Exercise:
From the entries, filter out every line that lacks "then" and copy the rest.
---- Information provided
-- ==== Sys2Proof/Certificates/Slice0/Obligations.lean ====
section
/-! DEFINITION. The statements for the provers. A statement that rests on a choice of the model's own names its entry of the assumption
log. -/

open Sys2Proof Sys2Proof.Machine

/-- A step carries out the command at the front of the queue on the state with the queue's rest (section 0.3). -/
def Obligations.StepRunsFrontCommand : Prop :=
  ∀ (c : Instr) (rest : List Instr) (s : State), step (s.setPending (c :: rest)) = exec c (s.setPending rest)

/-- On an empty queue a step lets 1 ms pass; a choice of the model (assumption log 6 and 36) (section 0.5.6, section
7.1). -/
def Obligations.StepIdlesOneMillisecond : Prop :=
  ∀ s : State, s.pending = [] →
    (alive s = false ∨ s.su.clock.grade = .unset → step s = .next { s with now := s.now + 1000000 }) ∧
    (alive s = true → s.su.clock.grade ≠ .unset →
      step s = .next { s with
        now := s.now + 1000000
        su := { s.su with clock := { s.su.clock with
          milli := min (s.su.clock.milli * 1000000 + s.su.clock.sub + 1000000) 59999999999 / 1000000
          sub := min (s.su.clock.milli * 1000000 + s.su.clock.sub + 1000000) 59999999999 % 1000000 } } })

/-- The state after reset meets every invariant that the steps keep (R100, R105, R118, R131). -/
def Obligations.ResetMeetsInvariants : Prop :=
  flashOk State.reset.flash = true ∧ poolOk State.reset.es = true ∧ clockOk State.reset.su.clock = true ∧
    queuesOk State.reset = true ∧ clientsOk State.reset = true ∧ tokensOk State.reset = true ∧
    tablesSorted State.reset = true

/-- Every step keeps the bytes of the flash in their canonical form (R136, R137). -/
def Obligations.StepKeepsFlashCanonical : Prop :=
  ∀ s t : State, flashOk s.flash = true → step s = .next t → flashOk t.flash = true

/-- Every step keeps free cells plus the cells held by queued frames at 4096 (R100). -/
def Obligations.StepKeepsBufferPool : Prop :=
  ∀ s t : State, poolOk s.es = true → step s = .next t → poolOk t.es = true

/-- Every step keeps each token count between -1535 and 256 times the grant loaded for its class (R105). -/
def Obligations.StepKeepsTokenBounds : Prop :=
  ∀ s t : State, tokensOk s = true → step s = .next t → tokensOk t = true

/-- Every step keeps the clock in its ranges, and at 0 while it is UNSET (R118). -/
def Obligations.StepKeepsClockRanges : Prop :=
  ∀ s t : State, clockOk s.su.clock = true → step s = .next t → clockOk t.su.clock = true

/-- Every step keeps the event queue within 64 events and the control transmit queue within 16 bulletins (R9, R10,
R178). -/
def Obligations.StepKeepsQueueBounds : Prop :=
  ∀ s t : State, queuesOk s = true → step s = .next t → queuesOk t = true

/-- Every step keeps each client's used minutes within 1440 and extra minutes within 240 (R131), and the tables in the
form in which the model holds them: the indexes of the Client, Peer and Flow Tables and of the presence map strictly
rising (R23). -/
def Obligations.StepKeepsMinuteCounters : Prop :=
  (∀ s t : State, clientsOk s = true → step s = .next t → clientsOk t = true) ∧
  (∀ s t : State, tablesSorted s = true → step s = .next t → tablesSorted t = true)

/-- Reading the bytes of a bulletin body gives the body back, for all eleven kinds (R22, section 1.11). -/
def Obligations.BulletinBodiesRoundTrip : Prop :=
  ∀ b : Body, bodyOk b = true → decodeBody (bodyKind b) (encodeBody b) = some b

/-- A start record laid out by Table 11-1 behind any filler is read as its items (R186). -/
def Obligations.StartRecordRoundTrip : Prop :=
  ∀ (filler : List Byte) (items : List (Nat × Nat)),
    filler.length ≤ 256 → (∀ b ∈ filler, b = 0x00#8 ∨ b = 0xFF#8) → 1 ≤ items.length → items.length ≤ 128 →
    (∀ i ∈ items, i.1 < 256 ∧ i.2 < 65536) →
      let body := items.flatMap (fun i => toBE 1 i.1 ++ toBE 2 i.2)
      readRecord (memWriteAll [] 0
        (filler ++ 0xA5#8 :: toBE 2 (65536 - items.length) ++ body ++ toBE 2 ((body.map BitVec.toNat).sum % 65536))) =
          .items items

/-- Whatever a start record holds, each parameter takes the value R187 gives it, which lies in its range of Table 11-2
(R187, section 11.2). Rests on Table 11-2. START CLAMPED per item, for an item that a later one overrides too, and for
a node number of 0, is the reading of assumption log 12. O13, O14 and O53 state the loads and reloads that put these
parameters in force and raise these events. -/
def Obligations.StartParametersInRange : Prop :=
  ∀ items : List (Nat × Nat), (∀ i ∈ items, i.2 < 65536) →
    let p := paramsOf items
    let last := fun code : Nat => (items.reverse.find? (fun i => i.1 == code)).map Prod.snd
    let range := fun (code lo hi step default : Nat) => match last code with
      | none => default
      | some v => if v < lo then lo else if hi < v then hi else v - v % step
    let whole := fun (code lo hi default : Nat) => match last code with
      | none => default
      | some v => min (max v lo) hi
    let collides := fun v : Nat => v < 0x0600 ∨ v = 0x0800 ∨ v = 0x86DD ∨ v = 0x8100 ∨ v = 0x88A8 ∨ v = 0x8808;
    (p.node = match last 1 with
      | some v => if 1 ≤ v ∧ v ≤ 8 then v else 0
      | none => 0) ∧
    p.meshTag = (last 2).getD 0 ∧
    (p.frameType = match last 3 with
      | some v => if collides v then 0x88B5 else v
      | none => 0x88B5) ∧
    (p.uplink = match last 4 with
      | some v => decide (1 ≤ v)
      | none => false) ∧
    p.pulsePeriod = range 5 10 100 5 25 ∧ p.sightPeriod = range 6 200 2000 100 500 ∧
    p.cap = whole 7 1 65535 2930 ∧ p.gc = whole 8 10 80 40 ∧ p.wS = whole 9 1 15 8 ∧ p.wB = whole 10 1 15 4 ∧
    p.wU = whole 11 1 15 1 ∧ p.limGame = whole 12 16 4096 256 ∧ p.limStandard = whole 13 16 4096 1536 ∧
    p.limBulk = whole 14 16 4096 1024 ∧ p.limUpdate = whole 15 16 4096 256 ∧ p.limNode = whole 16 16 4096 1024 ∧
    p.margin = whole 17 1 20 6 ∧ p.k = whole 18 1 7 3 ∧ p.h = whole 19 8 200 64 ∧ p.handWait = whole 20 1 15 5 ∧
    p.holddown = whole 21 0 60 10 ∧ p.gmax = whole 22 1 8 4 ∧ p.pendingProfile = whole 23 0 15 0 ∧
    p.node ≤ 8 ∧ p.meshTag < 65536 ∧ 0x0600 ≤ p.frameType ∧ p.frameType < 65536 ∧
    p.frameType ∉ [0x0800, 0x86DD, 0x8100, 0x88A8, 0x8808] ∧
    10 ≤ p.pulsePeriod ∧ p.pulsePeriod ≤ 100 ∧ p.pulsePeriod % 5 = 0 ∧
    200 ≤ p.sightPeriod ∧ p.sightPeriod ≤ 2000 ∧ p.sightPeriod % 100 = 0 ∧
    1 ≤ p.cap ∧ p.cap ≤ 65535 ∧ 10 ≤ p.gc ∧ p.gc ≤ 80 ∧
    (∀ w ∈ [p.wS, p.wB, p.wU], 1 ≤ w ∧ w ≤ 15) ∧
    (∀ l ∈ [p.limGame, p.limStandard, p.limBulk, p.limUpdate, p.limNode], 16 ≤ l ∧ l ≤ 4096) ∧
    1 ≤ p.margin ∧ p.margin ≤ 20 ∧ 1 ≤ p.k ∧ p.k ≤ 7 ∧ 8 ≤ p.h ∧ p.h ≤ 200 ∧ 1 ≤ p.handWait ∧ p.handWait ≤ 15 ∧
    p.holddown ≤ 60 ∧ 1 ≤ p.gmax ∧ p.gmax ≤ 8 ∧ p.pendingProfile ≤ 15 ∧
    (∀ v, v < 65536 →
      let event := fun code used : Nat => clampEvent (code, v) = if used = v then none else some (.startClamped code v used)
      let plain := fun code lo hi : Nat => event code (min (max v lo) hi);
      (clampEvent (1, v) = if 1 ≤ v ∧ v ≤ 8 then none else some (.startClamped 1 v 0)) ∧ clampEvent (2, v) = none ∧
      event 3 (if collides v then 0x88B5 else v) ∧ event 4 (min v 1) ∧
      event 5 (if v < 10 then 10 else if 100 < v then 100 else v - v % 5) ∧
      event 6 (if v < 200 then 200 else if 2000 < v then 2000 else v - v % 100) ∧
      plain 7 1 65535 ∧ plain 8 10 80 ∧ (∀ c, 9 ≤ c → c ≤ 11 → plain c 1 15) ∧
      (∀ c, 12 ≤ c → c ≤ 16 → plain c 16 4096) ∧ plain 17 1 20 ∧ plain 18 1 7 ∧ plain 19 8 200 ∧ plain 20 1 15 ∧
      plain 21 0 60 ∧ plain 22 1 8 ∧ plain 23 0 15 ∧ (∀ c, c = 0 ∨ 24 ≤ c → clampEvent (c, v) = none)) ∧
    (∀ m, readRecord m = .items items → loadEvents m = items.filterMap clampEvent)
--------
Result of the task:
      | some v => if v < lo then lo else if hi < v then hi else v - v % step
      | some v => if 1 ≤ v ∧ v ≤ 8 then v else 0
      | some v => if collides v then 0x88B5 else v
      let event := fun code used : Nat => clampEvent (code, v) = if used = v then none else some (.startClamped code v used)
      (clampEvent (1, v) = if 1 ≤ v ∧ v ≤ 8 then none else some (.startClamped 1 v 0)) ∧ clampEvent (2, v) = none ∧
      event 3 (if collides v then 0x88B5 else v) ∧ event 4 (min v 1) ∧
      event 5 (if v < 10 then 10 else if 100 < v then 100 else v - v % 5) ∧
      event 6 (if v < 200 then 200 else if 2000 < v then 2000 else v - v % 100) ∧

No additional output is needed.